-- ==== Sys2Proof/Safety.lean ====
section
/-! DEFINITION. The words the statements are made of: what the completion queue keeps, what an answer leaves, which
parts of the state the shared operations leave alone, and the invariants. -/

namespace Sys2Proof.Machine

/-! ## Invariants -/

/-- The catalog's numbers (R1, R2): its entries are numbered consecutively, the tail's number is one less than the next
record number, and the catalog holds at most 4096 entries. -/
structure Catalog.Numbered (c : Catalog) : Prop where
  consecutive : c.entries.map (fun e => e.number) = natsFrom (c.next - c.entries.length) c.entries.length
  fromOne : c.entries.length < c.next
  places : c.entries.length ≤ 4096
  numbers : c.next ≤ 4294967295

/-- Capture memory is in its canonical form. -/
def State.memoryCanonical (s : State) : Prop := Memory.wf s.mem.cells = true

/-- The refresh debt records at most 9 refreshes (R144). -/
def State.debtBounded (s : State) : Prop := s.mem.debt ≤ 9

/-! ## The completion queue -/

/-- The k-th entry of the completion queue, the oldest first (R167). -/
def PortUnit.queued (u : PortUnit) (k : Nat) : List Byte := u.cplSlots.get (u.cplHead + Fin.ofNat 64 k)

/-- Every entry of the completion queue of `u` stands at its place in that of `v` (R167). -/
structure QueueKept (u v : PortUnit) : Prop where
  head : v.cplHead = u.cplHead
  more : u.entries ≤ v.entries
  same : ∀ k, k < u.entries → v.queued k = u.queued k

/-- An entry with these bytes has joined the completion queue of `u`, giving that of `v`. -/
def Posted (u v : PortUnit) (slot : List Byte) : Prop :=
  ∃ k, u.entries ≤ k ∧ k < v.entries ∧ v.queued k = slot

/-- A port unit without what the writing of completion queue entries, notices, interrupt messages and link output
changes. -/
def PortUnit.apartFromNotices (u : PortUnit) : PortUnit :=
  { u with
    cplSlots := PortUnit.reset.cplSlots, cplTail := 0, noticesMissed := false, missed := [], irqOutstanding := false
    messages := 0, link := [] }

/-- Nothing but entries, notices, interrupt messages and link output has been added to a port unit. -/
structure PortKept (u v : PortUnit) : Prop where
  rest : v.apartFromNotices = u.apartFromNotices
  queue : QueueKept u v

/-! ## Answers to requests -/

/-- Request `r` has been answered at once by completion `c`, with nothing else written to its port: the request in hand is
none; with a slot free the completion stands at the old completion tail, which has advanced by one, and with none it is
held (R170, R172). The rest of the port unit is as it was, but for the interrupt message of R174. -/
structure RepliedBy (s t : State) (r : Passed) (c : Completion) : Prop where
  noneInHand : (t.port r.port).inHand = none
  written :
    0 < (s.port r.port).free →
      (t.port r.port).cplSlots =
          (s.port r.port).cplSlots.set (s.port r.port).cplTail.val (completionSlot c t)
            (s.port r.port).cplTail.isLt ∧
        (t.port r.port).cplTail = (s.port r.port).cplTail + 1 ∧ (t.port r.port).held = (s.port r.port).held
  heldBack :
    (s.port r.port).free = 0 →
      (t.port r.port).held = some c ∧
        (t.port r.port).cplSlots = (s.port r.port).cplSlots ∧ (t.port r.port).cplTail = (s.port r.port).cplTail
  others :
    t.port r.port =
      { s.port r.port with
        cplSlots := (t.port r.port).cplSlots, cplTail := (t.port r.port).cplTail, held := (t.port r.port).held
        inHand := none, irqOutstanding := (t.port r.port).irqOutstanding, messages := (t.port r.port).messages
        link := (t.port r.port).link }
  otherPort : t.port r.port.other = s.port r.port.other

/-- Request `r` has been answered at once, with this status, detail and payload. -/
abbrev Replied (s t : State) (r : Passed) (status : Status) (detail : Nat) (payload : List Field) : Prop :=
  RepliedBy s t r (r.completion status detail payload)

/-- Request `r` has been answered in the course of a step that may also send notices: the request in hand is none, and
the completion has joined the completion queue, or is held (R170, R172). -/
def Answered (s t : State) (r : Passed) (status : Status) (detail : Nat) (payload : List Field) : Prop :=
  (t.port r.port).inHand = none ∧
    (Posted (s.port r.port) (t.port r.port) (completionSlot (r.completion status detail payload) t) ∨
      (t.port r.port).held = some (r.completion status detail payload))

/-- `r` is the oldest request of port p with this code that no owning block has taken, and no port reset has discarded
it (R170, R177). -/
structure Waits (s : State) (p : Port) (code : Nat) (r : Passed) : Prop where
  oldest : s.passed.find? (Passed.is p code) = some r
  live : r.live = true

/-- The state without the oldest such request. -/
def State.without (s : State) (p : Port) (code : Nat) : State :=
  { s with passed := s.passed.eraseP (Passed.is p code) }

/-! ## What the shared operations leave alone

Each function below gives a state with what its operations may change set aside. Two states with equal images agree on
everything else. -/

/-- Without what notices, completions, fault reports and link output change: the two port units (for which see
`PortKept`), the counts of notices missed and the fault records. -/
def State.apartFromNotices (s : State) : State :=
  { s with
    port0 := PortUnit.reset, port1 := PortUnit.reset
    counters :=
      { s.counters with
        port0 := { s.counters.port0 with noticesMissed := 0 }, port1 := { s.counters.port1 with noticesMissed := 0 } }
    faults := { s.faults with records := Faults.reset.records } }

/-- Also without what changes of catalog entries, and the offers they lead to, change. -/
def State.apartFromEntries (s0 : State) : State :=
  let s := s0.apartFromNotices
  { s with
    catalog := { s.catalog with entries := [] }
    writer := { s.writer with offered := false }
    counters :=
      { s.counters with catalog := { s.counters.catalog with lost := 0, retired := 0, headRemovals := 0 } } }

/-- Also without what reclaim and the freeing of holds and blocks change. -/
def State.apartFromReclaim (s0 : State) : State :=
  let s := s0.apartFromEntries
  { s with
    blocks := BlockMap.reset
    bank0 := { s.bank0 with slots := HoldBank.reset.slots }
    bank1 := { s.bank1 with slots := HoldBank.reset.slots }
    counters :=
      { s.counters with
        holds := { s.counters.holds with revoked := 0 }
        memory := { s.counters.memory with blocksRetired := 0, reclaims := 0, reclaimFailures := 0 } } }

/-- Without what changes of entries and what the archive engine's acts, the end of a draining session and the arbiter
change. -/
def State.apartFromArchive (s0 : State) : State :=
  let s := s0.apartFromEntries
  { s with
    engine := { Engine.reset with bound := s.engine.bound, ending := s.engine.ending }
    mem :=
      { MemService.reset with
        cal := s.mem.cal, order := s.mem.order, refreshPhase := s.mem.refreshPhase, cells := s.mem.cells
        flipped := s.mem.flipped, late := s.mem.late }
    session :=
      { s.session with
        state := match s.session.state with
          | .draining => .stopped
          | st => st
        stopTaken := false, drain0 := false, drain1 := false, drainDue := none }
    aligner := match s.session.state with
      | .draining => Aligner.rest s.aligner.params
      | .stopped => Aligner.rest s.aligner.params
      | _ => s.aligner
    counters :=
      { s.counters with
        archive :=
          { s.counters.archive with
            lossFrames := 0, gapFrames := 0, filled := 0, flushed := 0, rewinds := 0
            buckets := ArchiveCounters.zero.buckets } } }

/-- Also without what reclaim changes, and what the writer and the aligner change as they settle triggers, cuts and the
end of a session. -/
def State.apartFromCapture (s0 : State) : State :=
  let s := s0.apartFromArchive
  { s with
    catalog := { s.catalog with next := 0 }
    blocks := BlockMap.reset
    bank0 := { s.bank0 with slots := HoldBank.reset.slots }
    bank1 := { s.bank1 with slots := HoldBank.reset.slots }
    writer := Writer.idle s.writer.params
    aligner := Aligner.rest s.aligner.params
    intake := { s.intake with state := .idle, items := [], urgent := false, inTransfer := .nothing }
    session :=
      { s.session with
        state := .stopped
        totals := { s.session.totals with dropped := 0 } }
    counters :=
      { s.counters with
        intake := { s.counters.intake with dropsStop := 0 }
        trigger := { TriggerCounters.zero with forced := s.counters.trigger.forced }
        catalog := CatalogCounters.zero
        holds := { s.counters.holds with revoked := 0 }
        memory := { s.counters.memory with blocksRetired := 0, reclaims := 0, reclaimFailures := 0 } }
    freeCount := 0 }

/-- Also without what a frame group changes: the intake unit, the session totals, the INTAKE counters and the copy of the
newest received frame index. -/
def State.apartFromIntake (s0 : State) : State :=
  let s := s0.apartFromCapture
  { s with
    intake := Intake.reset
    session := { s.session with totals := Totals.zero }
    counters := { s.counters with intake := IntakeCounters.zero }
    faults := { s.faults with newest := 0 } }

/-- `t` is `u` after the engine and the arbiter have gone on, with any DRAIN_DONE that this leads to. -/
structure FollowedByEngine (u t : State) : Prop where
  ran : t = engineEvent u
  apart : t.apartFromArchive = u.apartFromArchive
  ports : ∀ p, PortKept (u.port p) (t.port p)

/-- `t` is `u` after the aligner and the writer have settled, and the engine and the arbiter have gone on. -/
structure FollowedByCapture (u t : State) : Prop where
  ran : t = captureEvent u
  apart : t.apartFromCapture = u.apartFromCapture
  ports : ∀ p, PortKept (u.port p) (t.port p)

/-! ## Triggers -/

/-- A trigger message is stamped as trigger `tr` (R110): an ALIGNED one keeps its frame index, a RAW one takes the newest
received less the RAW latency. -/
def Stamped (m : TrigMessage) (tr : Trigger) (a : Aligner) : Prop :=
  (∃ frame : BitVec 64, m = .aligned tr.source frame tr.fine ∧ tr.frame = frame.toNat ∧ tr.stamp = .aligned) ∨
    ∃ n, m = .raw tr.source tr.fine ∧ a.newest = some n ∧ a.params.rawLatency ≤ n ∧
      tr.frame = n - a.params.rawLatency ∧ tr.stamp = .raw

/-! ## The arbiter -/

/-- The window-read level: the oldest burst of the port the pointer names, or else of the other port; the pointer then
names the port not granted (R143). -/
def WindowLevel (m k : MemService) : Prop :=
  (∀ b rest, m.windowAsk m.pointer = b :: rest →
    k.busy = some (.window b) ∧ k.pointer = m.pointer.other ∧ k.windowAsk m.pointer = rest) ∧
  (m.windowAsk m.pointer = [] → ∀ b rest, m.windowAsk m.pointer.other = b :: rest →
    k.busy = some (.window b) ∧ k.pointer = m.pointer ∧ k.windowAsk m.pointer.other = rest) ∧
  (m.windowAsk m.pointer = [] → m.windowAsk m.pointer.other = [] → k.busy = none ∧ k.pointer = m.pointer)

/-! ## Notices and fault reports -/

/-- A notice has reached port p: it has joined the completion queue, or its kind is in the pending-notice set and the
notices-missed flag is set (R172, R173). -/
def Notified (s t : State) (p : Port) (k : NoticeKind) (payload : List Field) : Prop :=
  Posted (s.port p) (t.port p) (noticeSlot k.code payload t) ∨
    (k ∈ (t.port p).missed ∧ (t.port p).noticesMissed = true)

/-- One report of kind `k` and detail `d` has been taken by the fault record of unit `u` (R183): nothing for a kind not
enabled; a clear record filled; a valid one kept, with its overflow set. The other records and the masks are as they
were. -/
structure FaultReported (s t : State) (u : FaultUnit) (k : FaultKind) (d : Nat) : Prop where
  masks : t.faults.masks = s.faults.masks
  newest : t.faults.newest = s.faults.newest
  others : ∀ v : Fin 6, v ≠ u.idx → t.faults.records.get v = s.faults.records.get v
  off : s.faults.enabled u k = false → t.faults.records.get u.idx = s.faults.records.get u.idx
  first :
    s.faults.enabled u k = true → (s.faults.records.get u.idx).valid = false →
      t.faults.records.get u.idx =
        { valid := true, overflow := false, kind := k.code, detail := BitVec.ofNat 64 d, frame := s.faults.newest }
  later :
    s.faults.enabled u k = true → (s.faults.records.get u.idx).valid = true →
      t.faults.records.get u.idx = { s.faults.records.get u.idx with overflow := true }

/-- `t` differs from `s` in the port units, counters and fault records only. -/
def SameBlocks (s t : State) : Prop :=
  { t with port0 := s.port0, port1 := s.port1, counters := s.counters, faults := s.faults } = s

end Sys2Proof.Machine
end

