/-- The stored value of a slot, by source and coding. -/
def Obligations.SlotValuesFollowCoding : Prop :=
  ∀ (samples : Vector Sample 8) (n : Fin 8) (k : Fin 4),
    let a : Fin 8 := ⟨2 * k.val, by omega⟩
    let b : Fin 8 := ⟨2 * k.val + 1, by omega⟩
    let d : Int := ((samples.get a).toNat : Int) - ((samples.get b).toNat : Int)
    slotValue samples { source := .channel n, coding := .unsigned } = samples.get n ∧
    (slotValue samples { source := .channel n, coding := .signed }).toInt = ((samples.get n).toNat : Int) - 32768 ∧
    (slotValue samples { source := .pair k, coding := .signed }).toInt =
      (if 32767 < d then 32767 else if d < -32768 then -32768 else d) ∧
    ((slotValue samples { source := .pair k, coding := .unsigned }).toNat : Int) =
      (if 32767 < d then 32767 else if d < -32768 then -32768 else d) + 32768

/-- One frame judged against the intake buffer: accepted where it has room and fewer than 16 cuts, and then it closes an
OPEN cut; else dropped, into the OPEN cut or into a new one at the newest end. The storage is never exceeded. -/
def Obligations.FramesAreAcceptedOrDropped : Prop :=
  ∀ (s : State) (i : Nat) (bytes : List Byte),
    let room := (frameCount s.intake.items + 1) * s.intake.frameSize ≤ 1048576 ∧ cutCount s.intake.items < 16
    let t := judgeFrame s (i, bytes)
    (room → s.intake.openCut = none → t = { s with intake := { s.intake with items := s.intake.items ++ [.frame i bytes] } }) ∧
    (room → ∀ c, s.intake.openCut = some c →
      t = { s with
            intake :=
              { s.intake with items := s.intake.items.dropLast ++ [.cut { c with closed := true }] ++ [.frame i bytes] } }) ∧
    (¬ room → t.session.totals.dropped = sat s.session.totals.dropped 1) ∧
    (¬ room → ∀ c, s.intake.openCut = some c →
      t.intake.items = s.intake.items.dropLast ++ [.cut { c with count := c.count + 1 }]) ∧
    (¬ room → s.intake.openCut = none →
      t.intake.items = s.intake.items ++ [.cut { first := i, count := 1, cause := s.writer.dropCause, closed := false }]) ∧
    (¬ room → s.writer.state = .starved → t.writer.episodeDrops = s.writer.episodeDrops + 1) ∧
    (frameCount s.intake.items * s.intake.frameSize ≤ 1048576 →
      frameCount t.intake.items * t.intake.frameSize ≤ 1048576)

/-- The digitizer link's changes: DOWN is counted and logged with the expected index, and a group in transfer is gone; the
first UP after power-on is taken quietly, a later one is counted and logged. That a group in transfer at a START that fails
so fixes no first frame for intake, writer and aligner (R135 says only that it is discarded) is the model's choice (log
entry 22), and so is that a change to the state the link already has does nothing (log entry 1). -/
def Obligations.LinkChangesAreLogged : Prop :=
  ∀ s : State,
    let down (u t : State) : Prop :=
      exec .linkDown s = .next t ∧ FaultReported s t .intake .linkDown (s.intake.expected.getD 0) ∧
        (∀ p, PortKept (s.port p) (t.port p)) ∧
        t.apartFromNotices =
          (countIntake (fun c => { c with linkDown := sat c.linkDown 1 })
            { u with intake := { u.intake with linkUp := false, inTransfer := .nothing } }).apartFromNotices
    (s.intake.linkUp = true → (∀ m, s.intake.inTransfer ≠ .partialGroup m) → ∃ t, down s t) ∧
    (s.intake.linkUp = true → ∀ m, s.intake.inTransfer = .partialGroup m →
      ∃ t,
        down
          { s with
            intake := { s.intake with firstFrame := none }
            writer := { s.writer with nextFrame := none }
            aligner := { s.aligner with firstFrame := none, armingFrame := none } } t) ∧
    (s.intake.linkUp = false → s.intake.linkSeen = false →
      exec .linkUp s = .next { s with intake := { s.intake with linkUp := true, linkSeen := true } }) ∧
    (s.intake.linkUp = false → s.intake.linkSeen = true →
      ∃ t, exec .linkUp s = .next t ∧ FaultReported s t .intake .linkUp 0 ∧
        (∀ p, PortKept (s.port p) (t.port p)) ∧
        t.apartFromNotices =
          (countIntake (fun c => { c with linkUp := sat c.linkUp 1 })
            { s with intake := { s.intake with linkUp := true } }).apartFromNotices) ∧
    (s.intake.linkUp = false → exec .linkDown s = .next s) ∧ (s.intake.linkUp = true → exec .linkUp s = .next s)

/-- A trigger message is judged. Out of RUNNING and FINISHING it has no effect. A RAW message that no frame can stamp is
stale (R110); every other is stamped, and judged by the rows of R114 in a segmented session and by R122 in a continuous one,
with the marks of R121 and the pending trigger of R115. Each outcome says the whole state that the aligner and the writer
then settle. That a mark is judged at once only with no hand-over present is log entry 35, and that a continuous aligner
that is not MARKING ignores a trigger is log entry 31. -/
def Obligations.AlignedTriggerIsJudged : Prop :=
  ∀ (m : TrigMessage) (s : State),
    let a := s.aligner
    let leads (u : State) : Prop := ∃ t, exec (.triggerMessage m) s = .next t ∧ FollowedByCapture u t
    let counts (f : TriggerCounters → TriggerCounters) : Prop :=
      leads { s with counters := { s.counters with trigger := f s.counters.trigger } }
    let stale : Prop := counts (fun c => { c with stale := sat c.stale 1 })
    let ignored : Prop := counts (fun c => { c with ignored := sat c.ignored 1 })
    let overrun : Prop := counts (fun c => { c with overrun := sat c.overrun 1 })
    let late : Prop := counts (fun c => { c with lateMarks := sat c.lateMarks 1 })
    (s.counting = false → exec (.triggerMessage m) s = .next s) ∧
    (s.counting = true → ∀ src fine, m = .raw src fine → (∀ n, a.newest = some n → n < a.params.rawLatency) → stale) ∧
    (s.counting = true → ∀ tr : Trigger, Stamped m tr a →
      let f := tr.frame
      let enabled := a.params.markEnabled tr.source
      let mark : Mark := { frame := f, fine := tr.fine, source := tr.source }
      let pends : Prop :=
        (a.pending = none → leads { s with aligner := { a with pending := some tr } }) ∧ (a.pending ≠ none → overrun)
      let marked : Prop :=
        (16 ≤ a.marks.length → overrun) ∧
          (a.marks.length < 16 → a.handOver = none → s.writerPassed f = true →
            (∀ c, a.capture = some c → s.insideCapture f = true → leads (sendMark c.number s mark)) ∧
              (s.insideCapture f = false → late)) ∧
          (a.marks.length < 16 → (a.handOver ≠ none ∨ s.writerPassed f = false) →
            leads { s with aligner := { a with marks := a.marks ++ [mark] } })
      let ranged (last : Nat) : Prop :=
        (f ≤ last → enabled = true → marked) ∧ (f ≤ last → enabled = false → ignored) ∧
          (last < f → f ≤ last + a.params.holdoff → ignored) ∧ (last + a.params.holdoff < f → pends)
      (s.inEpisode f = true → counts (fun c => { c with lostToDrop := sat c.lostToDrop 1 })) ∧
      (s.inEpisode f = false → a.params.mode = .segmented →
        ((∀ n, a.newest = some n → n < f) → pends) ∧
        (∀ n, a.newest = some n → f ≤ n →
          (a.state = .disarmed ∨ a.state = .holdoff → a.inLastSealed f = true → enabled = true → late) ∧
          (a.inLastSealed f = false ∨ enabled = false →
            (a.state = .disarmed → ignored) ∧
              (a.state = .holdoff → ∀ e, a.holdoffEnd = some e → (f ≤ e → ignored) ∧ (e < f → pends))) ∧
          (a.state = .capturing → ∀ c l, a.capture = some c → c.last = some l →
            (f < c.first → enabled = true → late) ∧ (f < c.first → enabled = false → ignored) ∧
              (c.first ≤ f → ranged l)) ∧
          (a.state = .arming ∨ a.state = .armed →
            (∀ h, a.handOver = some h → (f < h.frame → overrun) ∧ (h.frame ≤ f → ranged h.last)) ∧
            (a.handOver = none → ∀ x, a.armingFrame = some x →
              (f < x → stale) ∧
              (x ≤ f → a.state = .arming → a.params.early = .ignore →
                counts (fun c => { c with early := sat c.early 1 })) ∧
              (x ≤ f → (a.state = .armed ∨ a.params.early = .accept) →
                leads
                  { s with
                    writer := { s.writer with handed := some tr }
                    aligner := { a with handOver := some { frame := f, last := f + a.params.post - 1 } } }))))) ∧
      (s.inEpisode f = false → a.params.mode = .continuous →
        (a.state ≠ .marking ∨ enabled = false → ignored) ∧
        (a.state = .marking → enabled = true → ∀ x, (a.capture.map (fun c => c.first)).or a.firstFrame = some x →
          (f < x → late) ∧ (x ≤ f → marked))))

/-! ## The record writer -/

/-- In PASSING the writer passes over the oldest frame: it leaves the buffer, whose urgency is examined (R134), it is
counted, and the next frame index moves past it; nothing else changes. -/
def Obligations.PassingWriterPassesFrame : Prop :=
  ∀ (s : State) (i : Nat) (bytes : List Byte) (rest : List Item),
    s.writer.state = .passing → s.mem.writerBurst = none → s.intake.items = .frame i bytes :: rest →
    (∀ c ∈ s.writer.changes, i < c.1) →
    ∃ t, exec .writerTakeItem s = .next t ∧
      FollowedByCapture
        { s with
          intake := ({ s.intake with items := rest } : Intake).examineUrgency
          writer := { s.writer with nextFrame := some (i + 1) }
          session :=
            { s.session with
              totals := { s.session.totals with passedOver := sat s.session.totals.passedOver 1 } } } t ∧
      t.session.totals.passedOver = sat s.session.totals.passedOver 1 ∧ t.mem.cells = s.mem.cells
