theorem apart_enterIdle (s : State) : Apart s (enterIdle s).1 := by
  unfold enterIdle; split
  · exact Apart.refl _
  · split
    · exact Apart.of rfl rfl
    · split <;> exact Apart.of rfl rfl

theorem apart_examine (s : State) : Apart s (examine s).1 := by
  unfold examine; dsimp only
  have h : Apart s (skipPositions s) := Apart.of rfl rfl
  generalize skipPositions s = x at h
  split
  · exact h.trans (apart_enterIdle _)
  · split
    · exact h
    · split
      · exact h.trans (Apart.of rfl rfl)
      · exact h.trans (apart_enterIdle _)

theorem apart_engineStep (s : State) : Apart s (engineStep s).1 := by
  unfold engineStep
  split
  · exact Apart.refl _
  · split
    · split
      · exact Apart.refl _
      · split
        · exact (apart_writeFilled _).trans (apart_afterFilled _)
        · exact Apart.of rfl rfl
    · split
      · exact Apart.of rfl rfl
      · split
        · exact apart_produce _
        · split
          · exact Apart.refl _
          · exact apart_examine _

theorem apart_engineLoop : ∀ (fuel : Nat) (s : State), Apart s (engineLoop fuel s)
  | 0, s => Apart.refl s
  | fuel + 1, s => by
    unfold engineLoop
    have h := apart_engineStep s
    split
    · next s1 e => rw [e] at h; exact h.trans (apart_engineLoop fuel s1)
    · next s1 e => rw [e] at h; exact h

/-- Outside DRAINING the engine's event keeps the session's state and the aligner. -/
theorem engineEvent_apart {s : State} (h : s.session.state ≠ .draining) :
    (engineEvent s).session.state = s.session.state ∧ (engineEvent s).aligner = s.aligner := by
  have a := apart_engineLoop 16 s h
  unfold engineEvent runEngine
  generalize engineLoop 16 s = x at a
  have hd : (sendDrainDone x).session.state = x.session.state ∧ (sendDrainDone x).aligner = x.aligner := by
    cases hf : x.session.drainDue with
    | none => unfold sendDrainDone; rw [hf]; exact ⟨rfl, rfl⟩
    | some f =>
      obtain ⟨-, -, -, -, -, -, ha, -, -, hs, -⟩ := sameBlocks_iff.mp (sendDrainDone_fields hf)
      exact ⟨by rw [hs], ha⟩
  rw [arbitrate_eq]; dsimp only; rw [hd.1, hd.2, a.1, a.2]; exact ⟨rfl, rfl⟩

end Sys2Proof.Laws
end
--- --- ---
Your answer should consist of the lines from the line with "let down (u" to the line with "(s.intake.linkUp = false → s.intake.linkSeen = true" above, repeated exactly, both ends included.

    let down (u t : State) : Prop :=
      exec .linkDown s = .next t ∧ FaultReported s t .intake .linkDown (s.intake.expected.getD 0) ∧
        (∀ p, PortKept (s.port p) (t.port p)) ∧
        t.apartFromNotices =
          (countIntake (fun c => { c with linkDown := sat c.linkDown 1 })
            { u with intake := { u.intake with linkUp := false, inTransfer := .nothing } }).apartFromNotices
    (s.intake.linkUp = true → (∀ m, s.intake.inTransfer ≠ .partialGroup m) → ∃ t, down s t) ∧
    (s.intake.linkUp = true → ∀ m, s.intake.inTransfer = .partialGroup m →
      ∃ t,
        down
          { s with
            intake := { s.intake with firstFrame := none }
            writer := { s.writer with nextFrame := none }
            aligner := { s.aligner with firstFrame := none, armingFrame := none } } t) ∧
    (s.intake.linkUp = false → s.intake.linkSeen = false →
      exec .linkUp s = .next { s with intake := { s.intake with linkUp := true, linkSeen := true } }) ∧
    (s.intake.linkUp = false → s.intake.linkSeen = true →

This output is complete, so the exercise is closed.